CEVA Logistics prices its IPO at CHF 27.50 per share and lists on SIX Swiss Exchange
2/5/2018

 

NOT FOR PUBLICATION, DISTRIBUTION OR RELEASE, IN WHOLE OR IN PART, DIRECTLY OR INDIRECTLY, IN OR INTO THE UNITED STATES OF AMERICA, CANADA, AUSTRALIA, JAPAN OR ANY OTHER JURISDICTION WHERE SUCH DISTRIBUTION OR RELEASE WOULD BE UNLAWFUL. NEITHER THESE MATERIALS NOR THE INFORMATION CONTAINED HEREIN CONSTITUTE AN OFFER FOR SALE OF ANY SECURITY

THIS NEWS RELEASE DOES NOT CONTAIN OR CONSTITUTE AN OFFER TO SELL OR A SOLICITATION OF ANY OFFER TO BUY SECURITIES IN THE UNITED STATES OR IN ANY OTHER JURISDICTION IN WHICH SUCH OFFER OR SOLICITATION IS NOT AUTHORISED OR TO ANY PERSON TO WHOM IT IS UNLAWFUL TO MAKE AN OFFER OR SOLICITATION. THE SECURITIES OF CEVA LOGISTICS AG HAVE NOT BEEN AND WILL NOT BE REGISTERED UNDER THE UNITED STATES SECURITIES LAWS AND MAY NOT BE OFFERED OR SOLD IN THE UNITED STATES ABSENT REGISTRATION OR AN EXEMPTION FROM REGISTRATION UNDER THE US SECURITIES ACT OF 1933, AS AMENDED. THERE WILL BE NO PUBLIC OFFER OF THESE SECURITIES IN THE UNITED STATES.

  • CHF 1.2 billion of proceeds raised in all primary offering with proceeds used to repay debt
  • CMA-CGM to invest approximately CHF 380 million as part of enhanced commercial relationship
  • Trading commences on 4 May, 2018 on the SIX Swiss Exchange (ticker symbol: CEVA)

 
Baar, Switzerland, 3 May, 2018 – Commenting on today’s announcement, Xavier Urbain, CEO of CEVA Logistics AG (“CEVA” or the “Company”), said: “Driven by a new leadership team, CEVA has strengthened its position among the global third-party logistics providers. After a successful transformation, we are opening a new chapter for CEVA through the IPO, with a deleveraged balance sheet and a broader shareholder base. We welcome CMA-CGM as a significant future shareholder and expect the partnership to deliver innovative solutions to our customers. Together with our 56,000 staff, our management is committed to further improving our profitability and deliver returns to our new shareholders.”

Commenting on the listing on SIX Swiss Exchange, Rolf Watter, Chairman of the Board of CEVA, said: “We are delighted with the successful IPO of CEVA. We welcome our new shareholders and look forward to implementing our strategy together.”

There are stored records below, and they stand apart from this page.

-- ==== Sys2Proof/Laws/Encoding.lean ====
section
/-! SUPPORT. The fields of an encoded word, once each. -/

namespace Sys2Proof

@[simp] theorem fieldOp_encodeR (op : BitVec 6) (rd a b rd2 : BitVec 4) (m : Mode) (s : Bool) :
    fieldOp (encodeR op rd a b rd2 m s) = op := by
  simp [fieldOp, encodeR, extract_or, extract_place_self, extract_place_below]

@[simp] theorem fieldRd_encodeR (op : BitVec 6) (rd a b rd2 : BitVec 4) (m : Mode) (s : Bool) :
    fieldRd (encodeR op rd a b rd2 m s) = rd := by
  simp [fieldRd, encodeR, extract_or, extract_place_self, extract_place_above, extract_place_below]

@[simp] theorem fieldRs1_encodeR (op : BitVec 6) (rd a b rd2 : BitVec 4) (m : Mode) (s : Bool) :
    fieldRs1 (encodeR op rd a b rd2 m s) = a := by
  simp [fieldRs1, encodeR, extract_or, extract_place_self, extract_place_above, extract_place_below]

@[simp] theorem fieldRs2_encodeR (op : BitVec 6) (rd a b rd2 : BitVec 4) (m : Mode) (s : Bool) :
    fieldRs2 (encodeR op rd a b rd2 m s) = b := by
  simp [fieldRs2, encodeR, extract_or, extract_place_self, extract_place_above, extract_place_below]

@[simp] theorem fieldRd2_encodeR (op : BitVec 6) (rd a b rd2 : BitVec 4) (m : Mode) (s : Bool) :
    fieldRd2 (encodeR op rd a b rd2 m s) = rd2 := by
  simp [fieldRd2, encodeR, extract_or, extract_place_self, extract_place_above, extract_place_below]

@[simp] theorem fieldMode_encodeR (op : BitVec 6) (rd a b rd2 : BitVec 4) (m : Mode) (s : Bool) :
    fieldMode (encodeR op rd a b rd2 m s) = m.code := by
  simp [fieldMode, encodeR, extract_or, extract_place_self, extract_place_above, extract_place_below]

@[simp] theorem fieldS_encodeR (op : BitVec 6) (rd a b rd2 : BitVec 4) (m : Mode) (s : Bool) :
    fieldS (encodeR op rd a b rd2 m s) = s := by
  rw [fieldS, getLsbD_eq_extract]
  simp [encodeR, extract_or, extract_place_self, extract_place_above, -BitVec.getLsbD_eq_getElem]

@[simp] theorem fieldOp_encodeI (op : BitVec 6) (rd a : BitVec 4) (f2 : BitVec 2) (imm : BitVec 16) :
    fieldOp (encodeI op rd a f2 imm) = op := by
  simp [fieldOp, encodeI, extract_or, extract_place_self, extract_place_below]

@[simp] theorem fieldRd_encodeI (op : BitVec 6) (rd a : BitVec 4) (f2 : BitVec 2) (imm : BitVec 16) :
    fieldRd (encodeI op rd a f2 imm) = rd := by
  simp [fieldRd, encodeI, extract_or, extract_place_self, extract_place_above, extract_place_below]

@[simp] theorem fieldRs1_encodeI (op : BitVec 6) (rd a : BitVec 4) (f2 : BitVec 2) (imm : BitVec 16) :
    fieldRs1 (encodeI op rd a f2 imm) = a := by
  simp [fieldRs1, encodeI, extract_or, extract_place_self, extract_place_above, extract_place_below]

@[simp] theorem fieldImm_encodeI (op : BitVec 6) (rd a : BitVec 4) (f2 : BitVec 2) (imm : BitVec 16) :
    fieldImm (encodeI op rd a f2 imm) = imm := by
  simp [fieldImm, encodeI, extract_or, extract_place_self, extract_place_above]

@[simp] theorem fieldSign_encodeI (op : BitVec 6) (rd a : BitVec 4) (neg : Bool) (imm : BitVec 16) :
    fieldSign (encodeI op rd a (place 0 (bit neg)) imm) = neg := by
  rw [fieldSign]
  cases neg <;> simp only [encodeI, BitVec.getLsbD_or, getLsbD_place] <;> simp [bit]

@[simp] theorem fieldCtxTraps_encodeI (op : BitVec 6) (rd a : BitVec 4) (f2 : BitVec 2) (rm : RoundMode)
    (traps : BitVec 8) : fieldCtxTraps (encodeI op rd a f2 (contextImm rm traps)) = traps := by
  apply BitVec.eq_of_getLsbD_eq
  intro i hi
  simp only [fieldCtxTraps, encodeI, contextImm, BitVec.getLsbD_extractLsb', BitVec.getLsbD_or, getLsbD_place]
  interval_cases i <;> simp [BitVec.getLsbD_of_ge]

@[simp] theorem fieldCtxMode_encodeI (op : BitVec 6) (rd a : BitVec 4) (f2 : BitVec 2) (rm : RoundMode)
    (traps : BitVec 8) : fieldCtxMode (encodeI op rd a f2 (contextImm rm traps)) = rm := by
  have h : (encodeI op rd a f2 (contextImm rm traps)).extractLsb' 0 3 = rm.code := by
    apply BitVec.eq_of_getLsbD_eq
    intro i hi
    simp only [encodeI, contextImm, BitVec.getLsbD_extractLsb', BitVec.getLsbD_or, getLsbD_place]
    interval_cases i <;> simp
  rw [fieldCtxMode, h, RoundMode.ofCode_code]

end Sys2Proof
end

The bank syndicate placed 29,856,537 newly issued registered shares in the IPO generating gross proceeds of CHF 821 million. Together with proceeds of CHF 379 million from the CMA-CGM Investment, the total gross proceeds of CHF 1.2 billion plus the potential over-allotment option will be used to deleverage CEVA, further enhancing strategic flexibility and providing access to additional growth opportunities with existing and new clients.

CEVA has granted the Joint Global Coordinators an over-allotment option of up to 2,512,671 newly issued registered shares, exercisable within 30 calendar days after the first day of trading on SIX Swiss Exchange. If the over-allotment option is exercised in full, the placement volume of the IPO will be CHF 890 million and the total market capitalisation of CEVA will be CHF 1.6 billion .

CMA-CGM, the third largest container shipping group in the world, has committed to make a strategic cornerstone investment in the Company. CMA-CGM will purchase CHF 379 million of mandatory convertible securities in a private placement settled simultaneously with the IPO, resulting in an ownership of 24.99% in CEVA’s entire issued and outstanding share capital, prior to any exercise of the over-allotment option. The mandatory convertible instrument will replicate all material features of a registered share in CEVA other than voting rights, and shall mandatorily convert, at the IPO price, to registered shares once certain regulatory approvals have been obtained.

In addition to CMA-CGM’s investment in CEVA, CMA-CGM and CEVA plan to work together to expand their commercial co-operation and to develop complementary services which address the increasing customer need for integrated end-to-end solutions and one-stop shop providers. CMA-CGM and CEVA believe that there are a number of areas where such co-operation could create significant value to customers and would be mutually beneficial to both.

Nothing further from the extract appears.